_What the task asks:_
Nothing outside the range is wanted. Repeat exactly the lines below from the one with "fromState f s = f s := rfl" through the one with "runBody b s = match".

_Exercise input:_
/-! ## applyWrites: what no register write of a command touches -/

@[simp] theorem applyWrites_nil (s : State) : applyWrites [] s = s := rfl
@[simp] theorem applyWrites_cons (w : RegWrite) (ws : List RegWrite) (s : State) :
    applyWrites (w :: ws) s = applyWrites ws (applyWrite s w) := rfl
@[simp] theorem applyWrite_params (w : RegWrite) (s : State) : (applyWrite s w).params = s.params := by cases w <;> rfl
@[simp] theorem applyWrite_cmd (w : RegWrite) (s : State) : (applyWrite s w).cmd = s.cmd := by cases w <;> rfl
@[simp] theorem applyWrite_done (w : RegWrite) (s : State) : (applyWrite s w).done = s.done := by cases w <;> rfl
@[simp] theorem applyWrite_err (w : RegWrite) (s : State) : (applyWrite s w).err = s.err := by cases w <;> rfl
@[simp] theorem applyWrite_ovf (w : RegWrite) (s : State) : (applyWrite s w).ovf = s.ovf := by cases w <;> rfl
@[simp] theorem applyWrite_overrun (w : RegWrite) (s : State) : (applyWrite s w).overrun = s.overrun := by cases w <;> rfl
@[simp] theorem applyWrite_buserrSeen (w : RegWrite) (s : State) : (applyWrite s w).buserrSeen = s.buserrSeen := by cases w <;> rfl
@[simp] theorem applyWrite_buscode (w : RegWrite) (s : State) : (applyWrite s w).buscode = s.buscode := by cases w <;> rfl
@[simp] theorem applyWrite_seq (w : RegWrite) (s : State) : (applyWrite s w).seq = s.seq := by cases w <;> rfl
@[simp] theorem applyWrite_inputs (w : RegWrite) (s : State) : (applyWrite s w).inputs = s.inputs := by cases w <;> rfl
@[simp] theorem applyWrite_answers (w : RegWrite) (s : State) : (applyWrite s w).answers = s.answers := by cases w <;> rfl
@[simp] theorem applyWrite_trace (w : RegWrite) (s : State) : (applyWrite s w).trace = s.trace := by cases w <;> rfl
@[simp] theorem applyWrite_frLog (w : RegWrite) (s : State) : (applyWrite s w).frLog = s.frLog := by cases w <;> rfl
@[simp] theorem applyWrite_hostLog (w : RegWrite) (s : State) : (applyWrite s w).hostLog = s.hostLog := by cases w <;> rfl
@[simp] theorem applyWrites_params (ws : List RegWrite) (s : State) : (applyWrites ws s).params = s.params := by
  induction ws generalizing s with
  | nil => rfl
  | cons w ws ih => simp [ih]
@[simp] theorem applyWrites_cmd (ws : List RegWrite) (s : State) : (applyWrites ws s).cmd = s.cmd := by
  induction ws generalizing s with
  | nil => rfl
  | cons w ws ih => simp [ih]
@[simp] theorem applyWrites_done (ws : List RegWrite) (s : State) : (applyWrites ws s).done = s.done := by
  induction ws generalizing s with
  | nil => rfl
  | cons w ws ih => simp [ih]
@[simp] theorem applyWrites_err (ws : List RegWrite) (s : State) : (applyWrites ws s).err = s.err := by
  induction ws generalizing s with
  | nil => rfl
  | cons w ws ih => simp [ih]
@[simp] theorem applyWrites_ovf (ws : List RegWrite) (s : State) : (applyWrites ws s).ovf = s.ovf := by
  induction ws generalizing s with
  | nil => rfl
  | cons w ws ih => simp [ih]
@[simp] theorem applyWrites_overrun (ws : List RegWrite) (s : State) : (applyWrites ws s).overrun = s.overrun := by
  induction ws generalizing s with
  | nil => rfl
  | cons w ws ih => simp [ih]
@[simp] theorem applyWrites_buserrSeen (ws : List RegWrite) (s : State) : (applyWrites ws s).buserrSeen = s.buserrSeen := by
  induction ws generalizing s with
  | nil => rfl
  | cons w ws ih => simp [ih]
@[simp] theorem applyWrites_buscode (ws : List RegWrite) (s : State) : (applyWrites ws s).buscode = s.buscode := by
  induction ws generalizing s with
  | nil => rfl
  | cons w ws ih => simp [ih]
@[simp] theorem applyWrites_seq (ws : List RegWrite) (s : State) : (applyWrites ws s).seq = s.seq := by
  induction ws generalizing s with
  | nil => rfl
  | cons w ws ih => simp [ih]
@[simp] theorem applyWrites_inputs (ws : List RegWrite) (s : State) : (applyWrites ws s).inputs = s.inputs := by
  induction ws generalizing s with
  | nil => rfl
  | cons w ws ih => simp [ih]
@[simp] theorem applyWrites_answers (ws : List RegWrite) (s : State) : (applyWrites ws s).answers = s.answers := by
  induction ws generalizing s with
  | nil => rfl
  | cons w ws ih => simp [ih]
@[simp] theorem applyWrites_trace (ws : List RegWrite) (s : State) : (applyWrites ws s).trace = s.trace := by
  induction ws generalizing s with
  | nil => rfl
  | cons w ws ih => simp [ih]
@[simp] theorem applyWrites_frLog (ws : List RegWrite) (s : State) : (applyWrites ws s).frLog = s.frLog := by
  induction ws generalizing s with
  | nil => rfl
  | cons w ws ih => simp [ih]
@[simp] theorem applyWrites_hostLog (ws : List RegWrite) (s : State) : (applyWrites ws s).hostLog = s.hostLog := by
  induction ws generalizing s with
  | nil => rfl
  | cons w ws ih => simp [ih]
--
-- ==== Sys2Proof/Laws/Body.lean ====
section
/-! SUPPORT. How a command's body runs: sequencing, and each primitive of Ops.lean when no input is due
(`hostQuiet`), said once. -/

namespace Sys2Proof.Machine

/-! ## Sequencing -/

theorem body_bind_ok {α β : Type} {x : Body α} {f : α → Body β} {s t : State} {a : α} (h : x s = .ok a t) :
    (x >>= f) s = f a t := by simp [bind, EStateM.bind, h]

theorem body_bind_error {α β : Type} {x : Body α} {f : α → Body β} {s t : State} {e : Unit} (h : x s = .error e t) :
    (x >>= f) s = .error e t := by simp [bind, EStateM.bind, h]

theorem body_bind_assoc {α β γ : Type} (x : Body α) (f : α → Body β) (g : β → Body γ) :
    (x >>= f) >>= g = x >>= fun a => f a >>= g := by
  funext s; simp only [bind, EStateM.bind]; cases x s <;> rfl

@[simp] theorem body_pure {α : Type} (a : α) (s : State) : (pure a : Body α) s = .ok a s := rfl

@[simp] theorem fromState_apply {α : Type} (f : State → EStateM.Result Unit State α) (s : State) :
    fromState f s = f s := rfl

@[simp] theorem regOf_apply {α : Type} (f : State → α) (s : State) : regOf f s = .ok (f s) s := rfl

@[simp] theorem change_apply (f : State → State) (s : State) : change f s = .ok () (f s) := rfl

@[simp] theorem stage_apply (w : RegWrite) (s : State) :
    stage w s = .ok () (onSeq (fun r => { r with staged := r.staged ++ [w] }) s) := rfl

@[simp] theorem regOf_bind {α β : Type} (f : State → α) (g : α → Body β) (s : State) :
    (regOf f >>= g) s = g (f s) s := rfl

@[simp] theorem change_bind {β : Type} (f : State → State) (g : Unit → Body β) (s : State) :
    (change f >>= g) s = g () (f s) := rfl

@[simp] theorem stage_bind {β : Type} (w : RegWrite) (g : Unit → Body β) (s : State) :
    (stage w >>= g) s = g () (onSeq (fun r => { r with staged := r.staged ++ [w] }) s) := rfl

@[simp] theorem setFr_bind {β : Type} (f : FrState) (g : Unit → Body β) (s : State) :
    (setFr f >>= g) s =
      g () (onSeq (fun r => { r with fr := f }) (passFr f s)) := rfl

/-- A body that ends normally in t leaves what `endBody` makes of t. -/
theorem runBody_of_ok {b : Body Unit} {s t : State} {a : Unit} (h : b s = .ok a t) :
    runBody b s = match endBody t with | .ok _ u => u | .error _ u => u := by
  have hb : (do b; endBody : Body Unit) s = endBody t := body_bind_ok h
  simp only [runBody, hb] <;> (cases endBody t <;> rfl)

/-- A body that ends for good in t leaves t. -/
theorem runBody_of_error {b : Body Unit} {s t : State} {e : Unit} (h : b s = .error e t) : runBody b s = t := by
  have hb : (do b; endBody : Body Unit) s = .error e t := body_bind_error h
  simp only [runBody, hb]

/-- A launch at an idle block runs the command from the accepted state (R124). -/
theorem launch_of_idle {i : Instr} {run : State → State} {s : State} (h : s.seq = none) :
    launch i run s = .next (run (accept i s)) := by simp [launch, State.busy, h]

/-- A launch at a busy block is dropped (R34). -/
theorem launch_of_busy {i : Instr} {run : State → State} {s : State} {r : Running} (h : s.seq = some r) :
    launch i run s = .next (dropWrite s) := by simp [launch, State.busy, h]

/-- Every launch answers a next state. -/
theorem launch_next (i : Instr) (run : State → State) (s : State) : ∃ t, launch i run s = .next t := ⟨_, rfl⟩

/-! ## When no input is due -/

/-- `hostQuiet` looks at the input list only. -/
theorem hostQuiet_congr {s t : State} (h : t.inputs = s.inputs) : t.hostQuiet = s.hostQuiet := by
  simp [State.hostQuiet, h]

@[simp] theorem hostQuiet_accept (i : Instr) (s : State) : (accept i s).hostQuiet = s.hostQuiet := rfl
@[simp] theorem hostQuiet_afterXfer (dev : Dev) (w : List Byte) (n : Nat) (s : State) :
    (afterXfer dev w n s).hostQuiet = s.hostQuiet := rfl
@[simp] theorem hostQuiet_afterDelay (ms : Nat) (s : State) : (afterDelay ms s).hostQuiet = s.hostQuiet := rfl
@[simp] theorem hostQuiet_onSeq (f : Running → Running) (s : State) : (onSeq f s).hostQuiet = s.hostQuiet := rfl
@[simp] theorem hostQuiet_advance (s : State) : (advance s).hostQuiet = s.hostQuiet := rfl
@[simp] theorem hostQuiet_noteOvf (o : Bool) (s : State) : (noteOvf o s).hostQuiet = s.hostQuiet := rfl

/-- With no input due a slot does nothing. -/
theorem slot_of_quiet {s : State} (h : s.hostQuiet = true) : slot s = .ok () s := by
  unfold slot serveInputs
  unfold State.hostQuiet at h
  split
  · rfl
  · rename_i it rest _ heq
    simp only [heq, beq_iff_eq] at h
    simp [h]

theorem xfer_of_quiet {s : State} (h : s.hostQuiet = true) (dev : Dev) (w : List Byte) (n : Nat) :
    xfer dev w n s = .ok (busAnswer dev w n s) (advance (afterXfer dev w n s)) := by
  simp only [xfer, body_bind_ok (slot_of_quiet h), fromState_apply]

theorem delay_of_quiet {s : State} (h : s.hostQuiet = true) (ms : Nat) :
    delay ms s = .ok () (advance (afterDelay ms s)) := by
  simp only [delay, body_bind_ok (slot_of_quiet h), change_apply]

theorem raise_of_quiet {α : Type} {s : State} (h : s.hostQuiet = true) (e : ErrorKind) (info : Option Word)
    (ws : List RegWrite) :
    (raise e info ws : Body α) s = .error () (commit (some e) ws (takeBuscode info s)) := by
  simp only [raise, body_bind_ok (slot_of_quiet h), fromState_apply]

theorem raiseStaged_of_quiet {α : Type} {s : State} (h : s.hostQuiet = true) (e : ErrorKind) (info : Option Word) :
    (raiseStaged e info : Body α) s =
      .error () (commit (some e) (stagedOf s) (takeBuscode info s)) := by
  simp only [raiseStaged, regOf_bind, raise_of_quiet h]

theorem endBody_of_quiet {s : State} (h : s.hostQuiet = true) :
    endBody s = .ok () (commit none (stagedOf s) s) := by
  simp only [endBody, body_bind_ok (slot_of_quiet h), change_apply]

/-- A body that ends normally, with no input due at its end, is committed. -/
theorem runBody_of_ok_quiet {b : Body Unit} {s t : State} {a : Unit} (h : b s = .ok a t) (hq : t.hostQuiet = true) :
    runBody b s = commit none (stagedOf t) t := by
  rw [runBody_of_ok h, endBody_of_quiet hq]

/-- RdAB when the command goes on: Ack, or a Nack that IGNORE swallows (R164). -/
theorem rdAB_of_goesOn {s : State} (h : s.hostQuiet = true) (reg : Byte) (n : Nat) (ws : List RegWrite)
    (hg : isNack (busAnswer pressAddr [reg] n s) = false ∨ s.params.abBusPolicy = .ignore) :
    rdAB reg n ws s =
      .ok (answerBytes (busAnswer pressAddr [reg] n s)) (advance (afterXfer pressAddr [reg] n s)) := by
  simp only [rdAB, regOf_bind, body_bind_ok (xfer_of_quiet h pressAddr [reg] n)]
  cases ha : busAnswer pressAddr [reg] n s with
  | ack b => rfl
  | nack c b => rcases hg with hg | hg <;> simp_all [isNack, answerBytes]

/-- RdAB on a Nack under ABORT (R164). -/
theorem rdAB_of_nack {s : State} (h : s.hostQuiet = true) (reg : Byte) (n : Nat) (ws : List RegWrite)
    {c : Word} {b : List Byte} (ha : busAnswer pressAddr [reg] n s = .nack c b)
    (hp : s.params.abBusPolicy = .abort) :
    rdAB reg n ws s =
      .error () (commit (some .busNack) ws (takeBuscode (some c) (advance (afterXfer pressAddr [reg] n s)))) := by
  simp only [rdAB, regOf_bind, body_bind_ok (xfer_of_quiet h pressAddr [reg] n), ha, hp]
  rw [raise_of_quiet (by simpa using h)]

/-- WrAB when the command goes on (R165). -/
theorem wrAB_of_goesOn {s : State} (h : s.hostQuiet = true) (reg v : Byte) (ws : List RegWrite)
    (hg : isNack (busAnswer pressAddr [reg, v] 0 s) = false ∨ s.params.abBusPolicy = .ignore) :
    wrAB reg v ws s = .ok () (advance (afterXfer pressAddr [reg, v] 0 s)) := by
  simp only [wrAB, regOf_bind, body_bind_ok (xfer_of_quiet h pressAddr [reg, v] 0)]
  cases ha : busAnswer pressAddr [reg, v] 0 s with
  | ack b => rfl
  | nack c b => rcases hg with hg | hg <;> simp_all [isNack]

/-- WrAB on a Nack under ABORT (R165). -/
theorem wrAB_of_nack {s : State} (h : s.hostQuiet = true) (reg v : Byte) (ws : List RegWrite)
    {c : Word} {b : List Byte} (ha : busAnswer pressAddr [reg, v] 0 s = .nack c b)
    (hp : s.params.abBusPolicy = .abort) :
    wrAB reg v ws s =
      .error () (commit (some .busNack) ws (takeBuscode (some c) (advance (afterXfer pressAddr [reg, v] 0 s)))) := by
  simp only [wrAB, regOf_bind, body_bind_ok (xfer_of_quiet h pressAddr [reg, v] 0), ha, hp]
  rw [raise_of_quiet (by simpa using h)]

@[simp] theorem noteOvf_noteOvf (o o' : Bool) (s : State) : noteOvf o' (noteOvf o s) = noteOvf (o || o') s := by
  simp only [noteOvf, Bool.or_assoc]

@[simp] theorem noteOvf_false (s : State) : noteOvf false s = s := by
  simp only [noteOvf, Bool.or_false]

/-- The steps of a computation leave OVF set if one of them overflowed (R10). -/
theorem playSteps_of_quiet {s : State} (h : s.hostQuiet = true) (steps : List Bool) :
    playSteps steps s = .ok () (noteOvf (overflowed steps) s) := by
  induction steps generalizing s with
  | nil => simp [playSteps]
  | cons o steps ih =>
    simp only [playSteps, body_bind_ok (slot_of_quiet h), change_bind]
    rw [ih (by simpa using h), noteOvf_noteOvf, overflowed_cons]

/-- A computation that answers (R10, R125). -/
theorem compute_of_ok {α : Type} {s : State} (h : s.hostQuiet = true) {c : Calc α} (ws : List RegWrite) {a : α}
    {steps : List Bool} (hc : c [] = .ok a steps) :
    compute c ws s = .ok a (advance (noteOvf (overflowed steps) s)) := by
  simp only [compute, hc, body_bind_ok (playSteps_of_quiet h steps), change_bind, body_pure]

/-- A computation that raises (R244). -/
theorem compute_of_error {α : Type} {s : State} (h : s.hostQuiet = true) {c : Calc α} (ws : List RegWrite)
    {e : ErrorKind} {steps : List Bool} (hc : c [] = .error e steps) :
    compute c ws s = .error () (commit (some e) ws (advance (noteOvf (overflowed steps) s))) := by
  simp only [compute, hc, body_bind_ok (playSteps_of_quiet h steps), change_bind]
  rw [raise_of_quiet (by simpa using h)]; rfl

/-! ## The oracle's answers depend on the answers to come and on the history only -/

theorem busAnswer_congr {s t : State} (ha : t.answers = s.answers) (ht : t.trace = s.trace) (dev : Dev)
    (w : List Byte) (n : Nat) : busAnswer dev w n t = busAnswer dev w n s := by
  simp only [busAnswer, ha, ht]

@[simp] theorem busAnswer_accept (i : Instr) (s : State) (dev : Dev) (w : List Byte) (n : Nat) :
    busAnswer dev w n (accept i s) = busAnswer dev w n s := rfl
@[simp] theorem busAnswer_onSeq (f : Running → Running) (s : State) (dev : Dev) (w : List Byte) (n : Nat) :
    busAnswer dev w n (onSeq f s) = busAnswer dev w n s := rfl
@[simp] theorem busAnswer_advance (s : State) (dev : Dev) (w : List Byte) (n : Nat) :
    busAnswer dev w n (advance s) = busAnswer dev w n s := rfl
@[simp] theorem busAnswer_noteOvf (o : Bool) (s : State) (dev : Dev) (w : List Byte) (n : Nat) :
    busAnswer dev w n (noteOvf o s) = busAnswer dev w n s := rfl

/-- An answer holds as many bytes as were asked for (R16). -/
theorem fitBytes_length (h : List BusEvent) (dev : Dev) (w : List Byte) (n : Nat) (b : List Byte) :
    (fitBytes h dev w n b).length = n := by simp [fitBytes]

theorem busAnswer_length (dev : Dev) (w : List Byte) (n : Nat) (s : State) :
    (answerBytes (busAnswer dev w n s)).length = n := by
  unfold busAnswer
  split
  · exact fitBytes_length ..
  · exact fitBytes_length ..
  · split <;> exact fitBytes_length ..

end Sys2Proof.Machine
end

_Result of this task:_
    fromState f s = f s := rfl

@[simp] theorem regOf_apply {α : Type} (f : State → α) (s : State) : regOf f s = .ok (f s) s := rfl

@[simp] theorem change_apply (f : State → State) (s : State) : change f s = .ok () (f s) := rfl

@[simp] theorem stage_apply (w : RegWrite) (s : State) :
    stage w s = .ok () (onSeq (fun r => { r with staged := r.staged ++ [w] }) s) := rfl

@[simp] theorem regOf_bind {α β : Type} (f : State → α) (g : α → Body β) (s : State) :
    (regOf f >>= g) s = g (f s) s := rfl

@[simp] theorem change_bind {β : Type} (f : State → State) (g : Unit → Body β) (s : State) :
    (change f >>= g) s = g () (f s) := rfl

@[simp] theorem stage_bind {β : Type} (w : RegWrite) (g : Unit → Body β) (s : State) :
    (stage w >>= g) s = g () (onSeq (fun r => { r with staged := r.staged ++ [w] }) s) := rfl

@[simp] theorem setFr_bind {β : Type} (f : FrState) (g : Unit → Body β) (s : State) :
    (setFr f >>= g) s =
      g () (onSeq (fun r => { r with fr := f }) (passFr f s)) := rfl

/-- A body that ends normally in t leaves what `endBody` makes of t. -/
theorem runBody_of_ok {b : Body Unit} {s t : State} {a : Unit} (h : b s = .ok a t) :
    runBody b s = match endBody t with | .ok _ u => u | .error _ u => u := by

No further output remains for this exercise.